Living in Peace and Wisdom on our Planet

Denmark, China, Antarctica, and now the Nantucket Sound.

These locations all have one thing in common; they are ideal sites for generating enough electricity from strong ocean breezes to power hundreds of thousands of homes.

The subject of an almost decade-long debate, U.S. Secretary of the Interior Ken Salazar announced Wednesday that he had finally approved the construction of America's first offshore wind farm on Horseshoe Shoal in Nantucket Sound off the coast of Massachusetts.

Cape Wind President Jim Gordon greeted the news with obvious jubilation. "It allows our nation to harness an abundant and inexhaustible clean energy source for greater energy independence, a healthier environment and green jobs," Gordon said of Salazar's decision.

While the fight to approve construction might be over, the challenge of proving that wind is a reliable source of residential and commercial electricity is just beginning.

A favorite criticism of alternative energy doubters is that "the sun doesn't always shine, and the wind doesn't always blow." Although wind farm enthusiasts like to refer to offshore wind power as 'inexhaustible', provisions must be made for times when power generation is intermittent.

Theories about power storage in the past have varied widely.

Researchers have suggested the possibility of creating a network of small, energy-dense batteries in tens of millions of homes, or filling underground caverns with compressed air that can be released gradually to generate electricity by turning a turbine.

Most recently, researchers from Cambridge University have suggested that while the power might might be blowing in the wind, the secret to storing it resides in common rocks- gravel, to be exact.

The Guardian reports that, by filling two silos with a pulverised rock, such as gravel, electricity from offshore wind farms like Cape Wind could be stored onsite for up to three years with with no maintenance and only marginal losses.

"Electricity would be used to heat and pressurise argon gas that is then fed into one of the silos.

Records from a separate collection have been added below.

/-- The ring that an arrival belongs to can be served, and holds what it announced; a ring that holds more than it has slots is
served to find that (R378, R404; log 46). -/
def Mach.serves (m : Mach) (b : Bell) : Bool :=
  m.enabledDev b.vmid &&
    match (m.vread b.vmid b.ring 64).2 with
    | some h =>
      let head := field h 8 8
      field h 17 1 % 2 == 1 && field h 18 1 == 0 && ahead head b.value != 0 && decide (ahead head b.value ≤ ahead head (field h 0 8))
    | none => false

/-- Order of arrival (R380): FTIME, host queues first, then VMID and queue number. -/
def Bell.before (a b : Bell) : Bool :=
  if a.time ≠ b.time then decide (a.time.toNat < b.time.toNat)
  else if a.queue / 64 ≠ b.queue / 64 then decide (a.queue < b.queue)
  else if a.vmid ≠ b.vmid then decide (a.vmid < b.vmid)
  else decide (a.queue < b.queue)

def firstBell : List Bell → Option Bell
  | [] => none
  | b :: t => match firstBell t with
    | some c => if c.before b then some c else some b
    | none => some b

def Mach.nextBell (m : Mach) : Option Bell := firstBell (m.disp.bells.filter m.serves)

/-! ## Launches -/

/-- The launch has its token (R387). -/
def Launch.done (l : Launch) : Bool :=
  match l.state with
  | .complete | .rejected | .cancelled | .killed => true
  | _ => false

/-- A kernel for a control packet, which names none. -/
def Kernel.blank : Kernel := ⟨0, 0, 0, 0, 0, [], [], 0, 0, 0, 0, 0, 0, [], 0, [], 0, false, false⟩

/-- Where a word at a virtual address lies, for a write through a mapping that the dispatcher takes now, on die 4 (R13, R400). -/
def Mach.wordAt (m : Mach) (vmid va : Nat) : Mach × Option (Nat × Bool) :=
  match m.translate vmid va .token (.die 4) with
  | (.ok leaf pa, u) => (m.applyUpd u, some (pa, effComp (leafComp leaf) (pa / 128)))
  | (.fault _, _) => (m, none)

/-- Write a completion token: a release at SYS of every write of the launch (R28, R42). -/
def writeToken (m : Mach) (l : Launch) (status info : Nat) : Mach :=
  let mem := m.mem.store l.tokenAt.2 l.tokenAt.1 (natBytes (status * 2 ^ 56 + info % 2 ^ 56) 8)
  { m with mem := { mem with relClk := spSet [] mem.relClk (l.tokenAt.1 / 128) ((List.range 9).map mem.hcOf) } }

/-! ## Handles (R384, R385) -/

def handleField (m : Mem) (h off n : Nat) : Nat := m.num (Config.handleTable + 64 * h + off) n
def handleReaders (m : Mem) (h : Nat) : List Nat := (List.range (min 8 (handleField m h 18 1))).map fun k => handleField m h (24 + 4 * k) 4

/-- Handles that a packet names: read set, write set. -/
def Launch.readSet (l : Launch) : List Nat := (List.range l.kernel.nbufr).map l.handle
def Launch.writeSet (l : Launch) : List Nat := (List.range l.kernel.nbufw).map fun k => l.handle (l.kernel.nbufr + k)

/-- A handle's record as acceptance leaves it. -/
def putHandle (m : Mem) (h lastw : Nat) (readers : List Nat) (any : Bool) : Mem :=
  let at_ := Config.handleTable + 64 * h
  let kept := readers.take 8
  let flags := handleField m h 17 1 % 2 + (if any then 2 else 0)
  let m := m.store false (at_ + 17) [BitVec.ofNat 8 flags, BitVec.ofNat 8 kept.length]
  m.store false (at_ + 20) (natBytes lastw 4 ++ ((kept ++ List.replicate 8 0).take 8).flatMap fun r => natBytes r 4)

/-- One named handle: its dependences and its new record (R385). -/
def takeHandle (l : Launch) (m : Mach × List Nat) (h : Nat) : Mach × List Nat :=
  let mem := m.1.mem
  let lastw := handleField mem h 20 4
  let readers := handleReaders mem h
  let any := handleField mem h 17 1 / 2 % 2 == 1
  if l.writeSet.contains h then
    let all := if any then (m.1.disp.launches.filter fun x => x.vmid == l.vmid && !x.done).map (·.id) else []
    let kin := ((lastw :: readers).filter l.ancestors.contains).eraseDups
    ({ m.1 with mem := putHandle mem h l.id kin (decide (8 < kin.length)) }, m.2 ++ lastw :: readers ++ all)
  else
    let full := decide (8 ≤ readers.length)
    ({ m.1 with mem := putHandle mem h lastw (if full then readers else readers ++ [l.id]) (any || full) }, m.2 ++ [lastw])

By the time the gas leaves the chamber, it has cooled to ambient temperature but the gravel itself is heated to 500C.

After leaving the silo, the argon is then fed into the second silo, where it expands back to normal atmospheric pressure. This process acts like a giant refrigerator, causing the gas (and rock) temperature inside the second chamber to drop to -160C.

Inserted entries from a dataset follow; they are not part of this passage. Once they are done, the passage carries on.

-- ==== Sys2Proof/Certificates/Slice0/Obligations.lean ====
section
/-! DEFINITION. Statements for the provers. Each docstring names the rules of spec/ that the statement follows, or says
that a clause is the model's own choice and names the log entry. -/

open Sys2Proof Sys2Proof.Machine

namespace Sys2Proof.Claim

/-! ## Words shared by the statements -/

/-- A binary operation at each width (R135). -/
abbrev WidthOp := (n : Nat) → BitVec n → BitVec n → BitVec n

/-- The operation at the width that W selects, written sign-extended (R135). -/
def atWidth (w : BitVec 1) (g : WidthOp) (a b : Word) : Word :=
  if w = 1 then (g 32 (a.setWidth 32) (b.setWidth 32)).signExtend 64 else g 64 a b

def truth (n : Nat) (b : Bool) : BitVec n := BitVec.ofNat n b.toNat

/-- The bytes of a word in reverse order. -/
def reverseBytes (n : Nat) (a : BitVec n) : BitVec n :=
  (List.range (n / 8)).foldl (fun r k => r ||| ((a >>> (8 * k)) &&& BitVec.ofNat n 255) <<< (n - 8 - 8 * k)) 0

/-- The table of R138, with the class of each operation. -/
def integerOps : List ((FR → Instr) × Nat × WidthOp) := [
  (.add, clsA1, fun _ a b => a + b),
  (.sub, clsA1, fun _ a b => a - b),
  (.mul, clsSM, fun _ a b => a * b),
  (.mulh, clsSM, fun n a b => (a.signExtend (2 * n) * b.signExtend (2 * n)).extractLsb' n n),
  (.mulhu, clsSM, fun n a b => (a.setWidth (2 * n) * b.setWidth (2 * n)).extractLsb' n n),
  (.and, clsA1, fun _ a b => a &&& b),
  (.or, clsA1, fun _ a b => a ||| b),
  (.xor, clsA1, fun _ a b => a ^^^ b),
  (.andn, clsA1, fun _ a b => a &&& ~~~b),
  (.orn, clsA1, fun _ a b => a ||| ~~~b),
  (.shl, clsA1, fun n a b => a <<< (b.toNat % n)),
  (.shr, clsA1, fun n a b => a >>> (b.toNat % n)),
  (.sar, clsA1, fun n a b => a.sshiftRight (b.toNat % n)),
  (.rol, clsA1, fun n a b => a.rotateLeft (b.toNat % n)),
  (.ror, clsA1, fun n a b => a.rotateRight (b.toNat % n)),
  (.min, clsA1, fun _ a b => if a.sle b then a else b),
  (.max, clsA1, fun _ a b => if a.sle b then b else a),
  (.minu, clsA1, fun _ a b => if a.ule b then a else b),
  (.maxu, clsA1, fun _ a b => if a.ule b then b else a),
  (.abs, clsA1, fun _ a _ => if a.msb then -a else a),
  (.cmpeq, clsA1, fun n a b => truth n (a == b)),
  (.cmpne, clsA1, fun n a b => truth n (a != b)),
  (.cmplt, clsA1, fun n a b => truth n (a.slt b)),
  (.cmpltu, clsA1, fun n a b => truth n (a.ult b)),
  (.cmple, clsA1, fun n a b => truth n (a.sle b)),
  (.cmpleu, clsA1, fun n a b => truth n (a.ule b)),
  (.clz, clsA1, fun _ a _ => a.clz),
  (.ctz, clsA1, fun _ a _ => a.ctz),
  (.popc, clsA1, fun _ a _ => a.cpop),
  (.bswap, clsA1, fun n a _ => reverseBytes n a)]

/-- The table of R140: operations on 64 bits with the sign-extended immediate. -/
def immediateOps : List ((FI → Instr) × (Word → Word → Word)) := [
  (.addi, (· + ·)),
  (.andi, (· &&& ·)),
  (.ori, (· ||| ·)),
  (.xori, (· ^^^ ·)),
  (.shli, fun a i => a <<< (i.toNat % 64)),
  (.shri, fun a i => a >>> (i.toNat % 64)),
  (.sari, fun a i => a.sshiftRight (i.toNat % 64)),
  (.cmpeqi, fun a i => truth 64 (a == i)),
  (.cmplti, fun a i => truth 64 (a.slt i)),
  (.cmpltui, fun a i => truth 64 (a.ult i))]

/-- The immediate of an I form: IMM10, or the literal in its place, sign-extended (R51, R140). -/
def immOf (f : FI) : Word := match f.lit with
  | some l => l.signExtend 64
  | none => f.imm.signExtend 64

/-- Quotient toward zero and remainder with the sign of the dividend, at each width (R142). -/
def divisionOps : List ((FR → Instr) × WidthOp) := [
  (.div, fun n a b => BitVec.ofInt n (a.toInt.tdiv b.toInt)),
  (.divu, fun n a b => BitVec.ofNat n (a.toNat / b.toNat)),
  (.rem, fun n a b => BitVec.ofInt n (a.toInt.tmod b.toInt)),
  (.remu, fun n a b => BitVec.ofNat n (a.toNat % b.toNat))]

/-- The low n bits of the divisor are zero (R142). -/
def divisorZero (f : FR) (b : Word) : Prop := if f.w = 1 then b.setWidth 32 = 0 else b = 0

The electrical energy generated originally by the wind turbines originally [sic] is stored as a temperature difference between the two rock-filled silos. To release the energy, the cycle is reversed, and as the energy passes from hot to cold it powers a generator that makes electricity" (Guardian).

Isentropic, the private technology company responsible for the silo concept, claims that the giant gravel "batteries" would be 80% more efficient than hydro-electric dams, and, because gravel is cheap, the cost of a system per kilowatt-hour of storage would be between $10 and $55.

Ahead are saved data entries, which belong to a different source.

-- ==== Sys2Proof/Laws/State.lean ====
section
/-! SUPPORT. What each update of the state leaves in each field. -/

namespace Sys2Proof.Machine

@[simp] theorem State.setCur_cur (s : State) (f : Mach → Mach) : (s.setCur f).cur = f s.cur := rfl
@[simp] theorem State.setCur_snap (s : State) (f : Mach → Mach) : (s.setCur f).snap = s.snap := rfl
@[simp] theorem State.setCur_verdict (s : State) (f : Mach → Mach) : (s.setCur f).verdict = s.verdict := rfl
@[simp] theorem State.setCur_turn (s : State) (f : Mach → Mach) : (s.setCur f).turn = s.turn := rfl
@[simp] theorem State.setCur_freeIdx (s : State) (f : Mach → Mach) : (s.setCur f).freeIdx = s.freeIdx := rfl
@[simp] theorem State.setCur_waits (s : State) (f : Mach → Mach) : (s.setCur f).waits = s.waits := rfl

@[simp] theorem State.setCore_snap (s : State) (f : Core → Core) : (s.setCore f).snap = s.snap := rfl
@[simp] theorem State.setCore_verdict (s : State) (f : Core → Core) : (s.setCore f).verdict = s.verdict := rfl
@[simp] theorem State.setCore_turn (s : State) (f : Core → Core) : (s.setCore f).turn = s.turn := rfl
@[simp] theorem State.setCore_freeIdx (s : State) (f : Core → Core) : (s.setCore f).freeIdx = s.freeIdx := rfl
@[simp] theorem State.setCore_waits (s : State) (f : Core → Core) : (s.setCore f).waits = s.waits := rfl
@[simp] theorem State.setCore_cur_core (s : State) (f : Core → Core) : (s.setCore f).cur.core = f s.cur.core := rfl
@[simp] theorem State.setCore_cur_quad (s : State) (f : Core → Core) : (s.setCore f).cur.quad = s.cur.quad := rfl
@[simp] theorem State.setCore_cur_arr (s : State) (f : Core → Core) : (s.setCore f).cur.arr = s.cur.arr := rfl
@[simp] theorem State.setCore_cur_arrLeft (s : State) (f : Core → Core) : (s.setCore f).cur.arrLeft = s.cur.arrLeft := rfl
@[simp] theorem State.setCore_cur_mem (s : State) (f : Core → Core) : (s.setCore f).cur.mem = s.cur.mem := rfl
@[simp] theorem State.setCore_cur_tlb (s : State) (f : Core → Core) : (s.setCore f).cur.tlb = s.cur.tlb := rfl
@[simp] theorem State.setCore_cur_l2tlb (s : State) (f : Core → Core) : (s.setCore f).cur.l2tlb = s.cur.l2tlb := rfl
@[simp] theorem State.setCore_cur_ptrs (s : State) (f : Core → Core) : (s.setCore f).cur.ptrs = s.cur.ptrs := rfl
@[simp] theorem State.setCore_cur_pool (s : State) (f : Core → Core) : (s.setCore f).cur.pool = s.cur.pool := rfl
@[simp] theorem State.setCore_cur_cycle (s : State) (f : Core → Core) : (s.setCore f).cur.cycle = s.cur.cycle := rfl
@[simp] theorem State.setCore_cur_ftime (s : State) (f : Core → Core) : (s.setCore f).cur.ftime = s.cur.ftime := rfl
@[simp] theorem State.setCore_cur_oas (s : State) (f : Core → Core) : (s.setCore f).cur.oas = s.cur.oas := rfl
@[simp] theorem State.setCore_cur_kernels (s : State) (f : Core → Core) : (s.setCore f).cur.kernels = s.cur.kernels := rfl
@[simp] theorem State.setCore_cur_images (s : State) (f : Core → Core) : (s.setCore f).cur.images = s.cur.images := rfl
@[simp] theorem State.setCore_cur_loadStatus (s : State) (f : Core → Core) : (s.setCore f).cur.loadStatus = s.cur.loadStatus := rfl
@[simp] theorem State.setCore_cur_disp (s : State) (f : Core → Core) : (s.setCore f).cur.disp = s.cur.disp := rfl
@[simp] theorem State.setCore_cur_coll (s : State) (f : Core → Core) : (s.setCore f).cur.coll = s.cur.coll := rfl
@[simp] theorem State.setCore_cur_links (s : State) (f : Core → Core) : (s.setCore f).cur.links = s.cur.links := rfl
@[simp] theorem State.setCore_cur_dies (s : State) (f : Core → Core) : (s.setCore f).cur.dies = s.cur.dies := rfl
@[simp] theorem State.setCore_cur_retiring (s : State) (f : Core → Core) : (s.setCore f).cur.retiring = s.cur.retiring := rfl
@[simp] theorem State.setCore_cur_info (s : State) (f : Core → Core) : (s.setCore f).cur.info = s.cur.info := rfl
@[simp] theorem State.setCore_cur_replies (s : State) (f : Core → Core) : (s.setCore f).cur.replies = s.cur.replies := rfl
@[simp] theorem State.setCore_cur_inbox (s : State) (f : Core → Core) : (s.setCore f).cur.inbox = s.cur.inbox := rfl
@[simp] theorem State.setCore_cur_peerOps (s : State) (f : Core → Core) : (s.setCore f).cur.peerOps = s.cur.peerOps := rfl
@[simp] theorem State.setCore_cur_peerInvs (s : State) (f : Core → Core) : (s.setCore f).cur.peerInvs = s.cur.peerInvs := rfl

@[simp] theorem State.setMem_snap (s : State) (f : Mem → Mem) : (s.setMem f).snap = s.snap := rfl
@[simp] theorem State.setMem_verdict (s : State) (f : Mem → Mem) : (s.setMem f).verdict = s.verdict := rfl
@[simp] theorem State.setMem_turn (s : State) (f : Mem → Mem) : (s.setMem f).turn = s.turn := rfl
@[simp] theorem State.setMem_freeIdx (s : State) (f : Mem → Mem) : (s.setMem f).freeIdx = s.freeIdx := rfl
@[simp] theorem State.setMem_waits (s : State) (f : Mem → Mem) : (s.setMem f).waits = s.waits := rfl
@[simp] theorem State.setMem_cur_core (s : State) (f : Mem → Mem) : (s.setMem f).cur.core = s.cur.core := rfl
@[simp] theorem State.setMem_cur_quad (s : State) (f : Mem → Mem) : (s.setMem f).cur.quad = s.cur.quad := rfl
@[simp] theorem State.setMem_cur_arr (s : State) (f : Mem → Mem) : (s.setMem f).cur.arr = s.cur.arr := rfl
@[simp] theorem State.setMem_cur_arrLeft (s : State) (f : Mem → Mem) : (s.setMem f).cur.arrLeft = s.cur.arrLeft := rfl
@[simp] theorem State.setMem_cur_mem (s : State) (f : Mem → Mem) : (s.setMem f).cur.mem = f s.cur.mem := rfl
@[simp] theorem State.setMem_cur_tlb (s : State) (f : Mem → Mem) : (s.setMem f).cur.tlb = s.cur.tlb := rfl
@[simp] theorem State.setMem_cur_l2tlb (s : State) (f : Mem → Mem) : (s.setMem f).cur.l2tlb = s.cur.l2tlb := rfl
@[simp] theorem State.setMem_cur_ptrs (s : State) (f : Mem → Mem) : (s.setMem f).cur.ptrs = s.cur.ptrs := rfl
@[simp] theorem State.setMem_cur_pool (s : State) (f : Mem → Mem) : (s.setMem f).cur.pool = s.cur.pool := rfl
@[simp] theorem State.setMem_cur_cycle (s : State) (f : Mem → Mem) : (s.setMem f).cur.cycle = s.cur.cycle := rfl
@[simp] theorem State.setMem_cur_ftime (s : State) (f : Mem → Mem) : (s.setMem f).cur.ftime = s.cur.ftime := rfl
@[simp] theorem State.setMem_cur_oas (s : State) (f : Mem → Mem) : (s.setMem f).cur.oas = s.cur.oas := rfl
@[simp] theorem State.setMem_cur_kernels (s : State) (f : Mem → Mem) : (s.setMem f).cur.kernels = s.cur.kernels := rfl
@[simp] theorem State.setMem_cur_images (s : State) (f : Mem → Mem) : (s.setMem f).cur.images = s.cur.images := rfl
@[simp] theorem State.setMem_cur_loadStatus (s : State) (f : Mem → Mem) : (s.setMem f).cur.loadStatus = s.cur.loadStatus := rfl
@[simp] theorem State.setMem_cur_disp (s : State) (f : Mem → Mem) : (s.setMem f).cur.disp = s.cur.disp := rfl
@[simp] theorem State.setMem_cur_coll (s : State) (f : Mem → Mem) : (s.setMem f).cur.coll = s.cur.coll := rfl
@[simp] theorem State.setMem_cur_links (s : State) (f : Mem → Mem) : (s.setMem f).cur.links = s.cur.links := rfl
@[simp] theorem State.setMem_cur_dies (s : State) (f : Mem → Mem) : (s.setMem f).cur.dies = s.cur.dies := rfl
@[simp] theorem State.setMem_cur_retiring (s : State) (f : Mem → Mem) : (s.setMem f).cur.retiring = s.cur.retiring := rfl
@[simp] theorem State.setMem_cur_info (s : State) (f : Mem → Mem) : (s.setMem f).cur.info = s.cur.info := rfl
@[simp] theorem State.setMem_cur_replies (s : State) (f : Mem → Mem) : (s.setMem f).cur.replies = s.cur.replies := rfl
@[simp] theorem State.setMem_cur_inbox (s : State) (f : Mem → Mem) : (s.setMem f).cur.inbox = s.cur.inbox := rfl
@[simp] theorem State.setMem_cur_peerOps (s : State) (f : Mem → Mem) : (s.setMem f).cur.peerOps = s.cur.peerOps := rfl
@[simp] theorem State.setMem_cur_peerInvs (s : State) (f : Mem → Mem) : (s.setMem f).cur.peerInvs = s.cur.peerInvs := rfl

@[simp] theorem State.setOas_snap (s : State) (f : Oasis → Oasis) : (s.setOas f).snap = s.snap := rfl
@[simp] theorem State.setOas_verdict (s : State) (f : Oasis → Oasis) : (s.setOas f).verdict = s.verdict := rfl
@[simp] theorem State.setOas_turn (s : State) (f : Oasis → Oasis) : (s.setOas f).turn = s.turn := rfl
@[simp] theorem State.setOas_freeIdx (s : State) (f : Oasis → Oasis) : (s.setOas f).freeIdx = s.freeIdx := rfl
@[simp] theorem State.setOas_waits (s : State) (f : Oasis → Oasis) : (s.setOas f).waits = s.waits := rfl
@[simp] theorem State.setOas_cur_core (s : State) (f : Oasis → Oasis) : (s.setOas f).cur.core = s.cur.core := rfl
@[simp] theorem State.setOas_cur_quad (s : State) (f : Oasis → Oasis) : (s.setOas f).cur.quad = s.cur.quad := rfl
@[simp] theorem State.setOas_cur_arr (s : State) (f : Oasis → Oasis) : (s.setOas f).cur.arr = s.cur.arr := rfl
@[simp] theorem State.setOas_cur_arrLeft (s : State) (f : Oasis → Oasis) : (s.setOas f).cur.arrLeft = s.cur.arrLeft := rfl
@[simp] theorem State.setOas_cur_mem (s : State) (f : Oasis → Oasis) : (s.setOas f).cur.mem = s.cur.mem := rfl
@[simp] theorem State.setOas_cur_tlb (s : State) (f : Oasis → Oasis) : (s.setOas f).cur.tlb = s.cur.tlb := rfl
@[simp] theorem State.setOas_cur_l2tlb (s : State) (f : Oasis → Oasis) : (s.setOas f).cur.l2tlb = s.cur.l2tlb := rfl
@[simp] theorem State.setOas_cur_ptrs (s : State) (f : Oasis → Oasis) : (s.setOas f).cur.ptrs = s.cur.ptrs := rfl
@[simp] theorem State.setOas_cur_pool (s : State) (f : Oasis → Oasis) : (s.setOas f).cur.pool = s.cur.pool := rfl
@[simp] theorem State.setOas_cur_cycle (s : State) (f : Oasis → Oasis) : (s.setOas f).cur.cycle = s.cur.cycle := rfl
@[simp] theorem State.setOas_cur_ftime (s : State) (f : Oasis → Oasis) : (s.setOas f).cur.ftime = s.cur.ftime := rfl
@[simp] theorem State.setOas_cur_oas (s : State) (f : Oasis → Oasis) : (s.setOas f).cur.oas = f s.cur.oas := rfl
@[simp] theorem State.setOas_cur_kernels (s : State) (f : Oasis → Oasis) : (s.setOas f).cur.kernels = s.cur.kernels := rfl
@[simp] theorem State.setOas_cur_images (s : State) (f : Oasis → Oasis) : (s.setOas f).cur.images = s.cur.images := rfl
@[simp] theorem State.setOas_cur_loadStatus (s : State) (f : Oasis → Oasis) : (s.setOas f).cur.loadStatus = s.cur.loadStatus := rfl
@[simp] theorem State.setOas_cur_disp (s : State) (f : Oasis → Oasis) : (s.setOas f).cur.disp = s.cur.disp := rfl
@[simp] theorem State.setOas_cur_coll (s : State) (f : Oasis → Oasis) : (s.setOas f).cur.coll = s.cur.coll := rfl
@[simp] theorem State.setOas_cur_links (s : State) (f : Oasis → Oasis) : (s.setOas f).cur.links = s.cur.links := rfl
@[simp] theorem State.setOas_cur_dies (s : State) (f : Oasis → Oasis) : (s.setOas f).cur.dies = s.cur.dies := rfl
@[simp] theorem State.setOas_cur_retiring (s : State) (f : Oasis → Oasis) : (s.setOas f).cur.retiring = s.cur.retiring := rfl
@[simp] theorem State.setOas_cur_info (s : State) (f : Oasis → Oasis) : (s.setOas f).cur.info = s.cur.info := rfl
@[simp] theorem State.setOas_cur_replies (s : State) (f : Oasis → Oasis) : (s.setOas f).cur.replies = s.cur.replies := rfl
@[simp] theorem State.setOas_cur_inbox (s : State) (f : Oasis → Oasis) : (s.setOas f).cur.inbox = s.cur.inbox := rfl
@[simp] theorem State.setOas_cur_peerOps (s : State) (f : Oasis → Oasis) : (s.setOas f).cur.peerOps = s.cur.peerOps := rfl
@[simp] theorem State.setOas_cur_peerInvs (s : State) (f : Oasis → Oasis) : (s.setOas f).cur.peerInvs = s.cur.peerInvs := rfl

A February report published by Charles River Associates, a leading economic consulting firm, found that when completed, Cape Wind will place downward pressure on the wholesale clearing price of electricity by reducing operations of higher priced and polluting fossil fueled units. As a result, wholesale electric prices for the New England region are expected to decrease by $4.6 billion over 25 years.

If Isentropic's future plans to build a 100kw demostrator facility are successful, we might soon see more wind farms like Cape Wind approved without a ten-year debate over cost-effectiveness.